▸ Task directions
Copy the data exactly.
========================================
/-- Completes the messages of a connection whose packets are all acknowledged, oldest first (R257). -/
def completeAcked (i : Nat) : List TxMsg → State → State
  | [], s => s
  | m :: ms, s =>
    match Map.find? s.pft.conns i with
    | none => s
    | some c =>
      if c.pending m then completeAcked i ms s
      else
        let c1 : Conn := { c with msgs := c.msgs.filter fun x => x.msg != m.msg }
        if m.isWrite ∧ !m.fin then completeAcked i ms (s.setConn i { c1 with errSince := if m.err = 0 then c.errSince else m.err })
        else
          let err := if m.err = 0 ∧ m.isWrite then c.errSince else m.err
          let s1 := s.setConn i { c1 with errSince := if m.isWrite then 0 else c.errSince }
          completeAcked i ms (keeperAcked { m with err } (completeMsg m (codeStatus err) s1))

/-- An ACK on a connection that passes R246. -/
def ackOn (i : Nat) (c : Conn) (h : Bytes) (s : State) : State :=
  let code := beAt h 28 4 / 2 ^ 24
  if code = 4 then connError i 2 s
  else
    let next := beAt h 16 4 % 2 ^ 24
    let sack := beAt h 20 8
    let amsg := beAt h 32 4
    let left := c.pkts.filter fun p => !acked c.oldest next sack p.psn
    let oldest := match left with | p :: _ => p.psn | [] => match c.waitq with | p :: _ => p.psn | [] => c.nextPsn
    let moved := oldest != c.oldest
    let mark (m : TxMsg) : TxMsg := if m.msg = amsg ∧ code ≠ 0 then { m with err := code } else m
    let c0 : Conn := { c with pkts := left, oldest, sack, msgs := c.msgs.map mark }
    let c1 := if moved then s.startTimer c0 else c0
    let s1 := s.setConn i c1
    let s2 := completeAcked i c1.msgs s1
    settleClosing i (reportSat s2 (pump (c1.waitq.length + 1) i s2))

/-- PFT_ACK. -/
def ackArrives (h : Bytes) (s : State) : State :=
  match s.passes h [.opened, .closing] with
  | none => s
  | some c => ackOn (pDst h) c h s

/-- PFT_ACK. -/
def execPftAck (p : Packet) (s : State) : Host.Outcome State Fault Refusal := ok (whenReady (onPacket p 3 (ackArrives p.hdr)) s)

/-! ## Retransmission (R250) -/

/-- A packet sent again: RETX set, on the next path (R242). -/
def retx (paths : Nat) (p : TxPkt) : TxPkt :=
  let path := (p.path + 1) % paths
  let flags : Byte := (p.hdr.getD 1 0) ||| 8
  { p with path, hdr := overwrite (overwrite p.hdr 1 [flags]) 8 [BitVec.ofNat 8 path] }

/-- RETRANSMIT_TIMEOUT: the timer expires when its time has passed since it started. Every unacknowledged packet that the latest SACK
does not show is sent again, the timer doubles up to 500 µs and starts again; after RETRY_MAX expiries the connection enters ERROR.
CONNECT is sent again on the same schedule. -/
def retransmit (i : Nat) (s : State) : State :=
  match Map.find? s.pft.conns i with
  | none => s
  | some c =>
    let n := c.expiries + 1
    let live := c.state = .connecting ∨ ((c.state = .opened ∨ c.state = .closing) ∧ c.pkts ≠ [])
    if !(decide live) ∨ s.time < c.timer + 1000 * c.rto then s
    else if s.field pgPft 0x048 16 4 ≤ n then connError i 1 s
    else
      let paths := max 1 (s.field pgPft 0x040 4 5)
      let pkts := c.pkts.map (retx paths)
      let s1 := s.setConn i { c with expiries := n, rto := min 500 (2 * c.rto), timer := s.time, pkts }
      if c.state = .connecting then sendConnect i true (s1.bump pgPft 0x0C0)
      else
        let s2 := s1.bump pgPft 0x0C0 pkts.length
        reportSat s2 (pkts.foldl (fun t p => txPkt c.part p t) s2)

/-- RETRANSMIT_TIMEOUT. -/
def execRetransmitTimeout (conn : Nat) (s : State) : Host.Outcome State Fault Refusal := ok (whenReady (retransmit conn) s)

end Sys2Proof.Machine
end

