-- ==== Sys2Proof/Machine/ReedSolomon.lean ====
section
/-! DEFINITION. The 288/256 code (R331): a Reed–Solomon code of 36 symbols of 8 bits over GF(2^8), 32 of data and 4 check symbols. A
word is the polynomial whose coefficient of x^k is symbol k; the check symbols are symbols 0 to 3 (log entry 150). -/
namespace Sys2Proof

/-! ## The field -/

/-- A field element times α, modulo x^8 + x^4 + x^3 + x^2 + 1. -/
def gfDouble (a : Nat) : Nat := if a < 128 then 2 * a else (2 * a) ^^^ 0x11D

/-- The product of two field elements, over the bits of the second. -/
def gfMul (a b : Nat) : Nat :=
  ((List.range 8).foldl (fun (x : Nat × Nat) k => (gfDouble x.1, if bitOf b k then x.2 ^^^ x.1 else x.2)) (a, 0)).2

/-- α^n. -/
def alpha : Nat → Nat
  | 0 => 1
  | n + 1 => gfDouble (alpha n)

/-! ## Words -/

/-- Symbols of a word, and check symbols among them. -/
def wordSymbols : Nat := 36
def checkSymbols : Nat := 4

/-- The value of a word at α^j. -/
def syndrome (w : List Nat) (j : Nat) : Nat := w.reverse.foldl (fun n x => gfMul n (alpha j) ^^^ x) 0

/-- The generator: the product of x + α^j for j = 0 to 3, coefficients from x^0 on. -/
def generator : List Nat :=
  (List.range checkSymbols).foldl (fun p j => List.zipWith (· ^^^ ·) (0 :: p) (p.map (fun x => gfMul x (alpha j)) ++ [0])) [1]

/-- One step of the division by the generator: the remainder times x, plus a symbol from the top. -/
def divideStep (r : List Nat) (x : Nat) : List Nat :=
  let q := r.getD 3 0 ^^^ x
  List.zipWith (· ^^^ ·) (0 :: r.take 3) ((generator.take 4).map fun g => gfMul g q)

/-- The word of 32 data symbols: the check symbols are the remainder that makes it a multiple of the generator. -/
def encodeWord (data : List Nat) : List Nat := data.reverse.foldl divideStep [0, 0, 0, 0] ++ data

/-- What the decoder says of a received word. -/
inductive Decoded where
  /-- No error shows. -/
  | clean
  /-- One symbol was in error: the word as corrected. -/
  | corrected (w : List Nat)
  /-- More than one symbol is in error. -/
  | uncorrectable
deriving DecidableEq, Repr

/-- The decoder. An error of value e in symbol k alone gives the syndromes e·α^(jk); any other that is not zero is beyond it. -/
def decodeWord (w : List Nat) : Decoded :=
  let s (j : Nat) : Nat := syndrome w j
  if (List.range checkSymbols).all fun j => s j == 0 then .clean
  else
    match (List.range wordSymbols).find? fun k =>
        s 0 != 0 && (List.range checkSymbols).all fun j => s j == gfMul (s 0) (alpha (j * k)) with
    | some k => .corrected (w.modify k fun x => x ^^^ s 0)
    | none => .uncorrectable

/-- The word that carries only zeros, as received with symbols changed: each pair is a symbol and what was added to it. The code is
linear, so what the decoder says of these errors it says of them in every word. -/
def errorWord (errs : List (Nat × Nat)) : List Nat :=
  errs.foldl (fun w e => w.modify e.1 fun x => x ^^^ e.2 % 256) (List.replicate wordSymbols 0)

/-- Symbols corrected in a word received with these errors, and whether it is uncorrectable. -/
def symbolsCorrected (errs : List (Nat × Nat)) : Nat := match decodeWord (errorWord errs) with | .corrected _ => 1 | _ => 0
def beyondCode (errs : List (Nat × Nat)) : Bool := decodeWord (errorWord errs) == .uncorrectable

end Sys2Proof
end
========================================
▸ Result
/-- Completes the messages of a connection whose packets are all acknowledged, oldest first (R257). -/
def completeAcked (i : Nat) : List TxMsg → State → State
  | [], s => s
  | m :: ms, s =>
    match Map.find? s.pft.conns i with
    | none => s
    | some c =>
      if c.pending m then completeAcked i ms s
      else
        let c1 : Conn := { c with msgs := c.msgs.filter fun x => x.msg != m.msg }
        if m.isWrite ∧ !m.fin then completeAcked i ms (s.setConn i { c1 with errSince := if m.err = 0 then c.errSince else m.err })
        else
          let err := if m.err = 0 ∧ m.isWrite then c.errSince else m.err
          let s1 := s.setConn i { c1 with errSince := if m.isWrite then 0 else c.errSince }
          completeAcked i ms (keeperAcked { m with err } (completeMsg m (codeStatus err) s1))

/-- An ACK on a connection that passes R246. -/
def ackOn (i : Nat) (c : Conn) (h : Bytes) (s : State) : State :=
  let code := beAt h 28 4 / 2 ^ 24
  if code = 4 then connError i 2 s
  else
    let next := beAt h 16 4 % 2 ^ 24
    let sack := beAt h 20 8
    let amsg := beAt h 32 4
    let left := c.pkts.filter fun p => !acked c.oldest next sack p.psn
    let oldest := match left with | p :: _ => p.psn | [] => match c.waitq with | p :: _ => p.psn | [] => c.nextPsn
    let moved := oldest != c.oldest
    let mark (m : TxMsg) : TxMsg := if m.msg = amsg ∧ code ≠ 0 then { m with err := code } else m
    let c0 : Conn := { c with pkts := left, oldest, sack, msgs := c.msgs.map mark }
    let c1 := if moved then s.startTimer c0 else c0
    let s1 := s.setConn i c1
    let s2 := completeAcked i c1.msgs s1
    settleClosing i (reportSat s2 (pump (c1.waitq.length + 1) i s2))

/-- PFT_ACK. -/
def ackArrives (h : Bytes) (s : State) : State :=
  match s.passes h [.opened, .closing] with
  | none => s
  | some c => ackOn (pDst h) c h s

/-- PFT_ACK. -/
def execPftAck (p : Packet) (s : State) : Host.Outcome State Fault Refusal := ok (whenReady (onPacket p 3 (ackArrives p.hdr)) s)

/-! ## Retransmission (R250) -/

/-- A packet sent again: RETX set, on the next path (R242). -/
def retx (paths : Nat) (p : TxPkt) : TxPkt :=
  let path := (p.path + 1) % paths
  let flags : Byte := (p.hdr.getD 1 0) ||| 8
  { p with path, hdr := overwrite (overwrite p.hdr 1 [flags]) 8 [BitVec.ofNat 8 path] }

/-- RETRANSMIT_TIMEOUT: the timer expires when its time has passed since it started. Every unacknowledged packet that the latest SACK
does not show is sent again, the timer doubles up to 500 µs and starts again; after RETRY_MAX expiries the connection enters ERROR.
CONNECT is sent again on the same schedule. -/
def retransmit (i : Nat) (s : State) : State :=
  match Map.find? s.pft.conns i with
  | none => s
  | some c =>
    let n := c.expiries + 1
    let live := c.state = .connecting ∨ ((c.state = .opened ∨ c.state = .closing) ∧ c.pkts ≠ [])
    if !(decide live) ∨ s.time < c.timer + 1000 * c.rto then s
    else if s.field pgPft 0x048 16 4 ≤ n then connError i 1 s
    else
      let paths := max 1 (s.field pgPft 0x040 4 5)
      let pkts := c.pkts.map (retx paths)
      let s1 := s.setConn i { c with expiries := n, rto := min 500 (2 * c.rto), timer := s.time, pkts }
      if c.state = .connecting then sendConnect i true (s1.bump pgPft 0x0C0)
      else
        let s2 := s1.bump pgPft 0x0C0 pkts.length
        reportSat s2 (pkts.foldl (fun t p => txPkt c.part p t) s2)

/-- RETRANSMIT_TIMEOUT. -/
def execRetransmitTimeout (conn : Nat) (s : State) : Host.Outcome State Fault Refusal := ok (whenReady (retransmit conn) s)

end Sys2Proof.Machine
end

-- ==== Sys2Proof/Machine/ReedSolomon.lean ====
section
/-! DEFINITION. The 288/256 code (R331): a Reed–Solomon code of 36 symbols of 8 bits over GF(2^8), 32 of data and 4 check symbols. A
word is the polynomial whose coefficient of x^k is symbol k; the check symbols are symbols 0 to 3 (log entry 150). -/
namespace Sys2Proof

/-! ## The field -/

/-- A field element times α, modulo x^8 + x^4 + x^3 + x^2 + 1. -/
def gfDouble (a : Nat) : Nat := if a < 128 then 2 * a else (2 * a) ^^^ 0x11D

/-- The product of two field elements, over the bits of the second. -/
def gfMul (a b : Nat) : Nat :=
  ((List.range 8).foldl (fun (x : Nat × Nat) k => (gfDouble x.1, if bitOf b k then x.2 ^^^ x.1 else x.2)) (a, 0)).2

/-- α^n. -/
def alpha : Nat → Nat
  | 0 => 1
  | n + 1 => gfDouble (alpha n)

/-! ## Words -/

/-- Symbols of a word, and check symbols among them. -/
def wordSymbols : Nat := 36
def checkSymbols : Nat := 4

/-- The value of a word at α^j. -/
def syndrome (w : List Nat) (j : Nat) : Nat := w.reverse.foldl (fun n x => gfMul n (alpha j) ^^^ x) 0

/-- The generator: the product of x + α^j for j = 0 to 3, coefficients from x^0 on. -/
def generator : List Nat :=
  (List.range checkSymbols).foldl (fun p j => List.zipWith (· ^^^ ·) (0 :: p) (p.map (fun x => gfMul x (alpha j)) ++ [0])) [1]

/-- One step of the division by the generator: the remainder times x, plus a symbol from the top. -/
def divideStep (r : List Nat) (x : Nat) : List Nat :=
  let q := r.getD 3 0 ^^^ x
  List.zipWith (· ^^^ ·) (0 :: r.take 3) ((generator.take 4).map fun g => gfMul g q)

/-- The word of 32 data symbols: the check symbols are the remainder that makes it a multiple of the generator. -/
def encodeWord (data : List Nat) : List Nat := data.reverse.foldl divideStep [0, 0, 0, 0] ++ data

/-- What the decoder says of a received word. -/
inductive Decoded where
  /-- No error shows. -/
  | clean
  /-- One symbol was in error: the word as corrected. -/
  | corrected (w : List Nat)
  /-- More than one symbol is in error. -/
  | uncorrectable
deriving DecidableEq, Repr

/-- The decoder. An error of value e in symbol k alone gives the syndromes e·α^(jk); any other that is not zero is beyond it. -/
def decodeWord (w : List Nat) : Decoded :=
  let s (j : Nat) : Nat := syndrome w j
  if (List.range checkSymbols).all fun j => s j == 0 then .clean
  else
    match (List.range wordSymbols).find? fun k =>
        s 0 != 0 && (List.range checkSymbols).all fun j => s j == gfMul (s 0) (alpha (j * k)) with
    | some k => .corrected (w.modify k fun x => x ^^^ s 0)
    | none => .uncorrectable

/-- The word that carries only zeros, as received with symbols changed: each pair is a symbol and what was added to it. The code is
linear, so what the decoder says of these errors it says of them in every word. -/
def errorWord (errs : List (Nat × Nat)) : List Nat :=
  errs.foldl (fun w e => w.modify e.1 fun x => x ^^^ e.2 % 256) (List.replicate wordSymbols 0)

/-- Symbols corrected in a word received with these errors, and whether it is uncorrectable. -/
def symbolsCorrected (errs : List (Nat × Nat)) : Nat := match decodeWord (errorWord errs) with | .corrected _ => 1 | _ => 0
def beyondCode (errs : List (Nat × Nat)) : Bool := decodeWord (errorWord errs) == .uncorrectable

end Sys2Proof
end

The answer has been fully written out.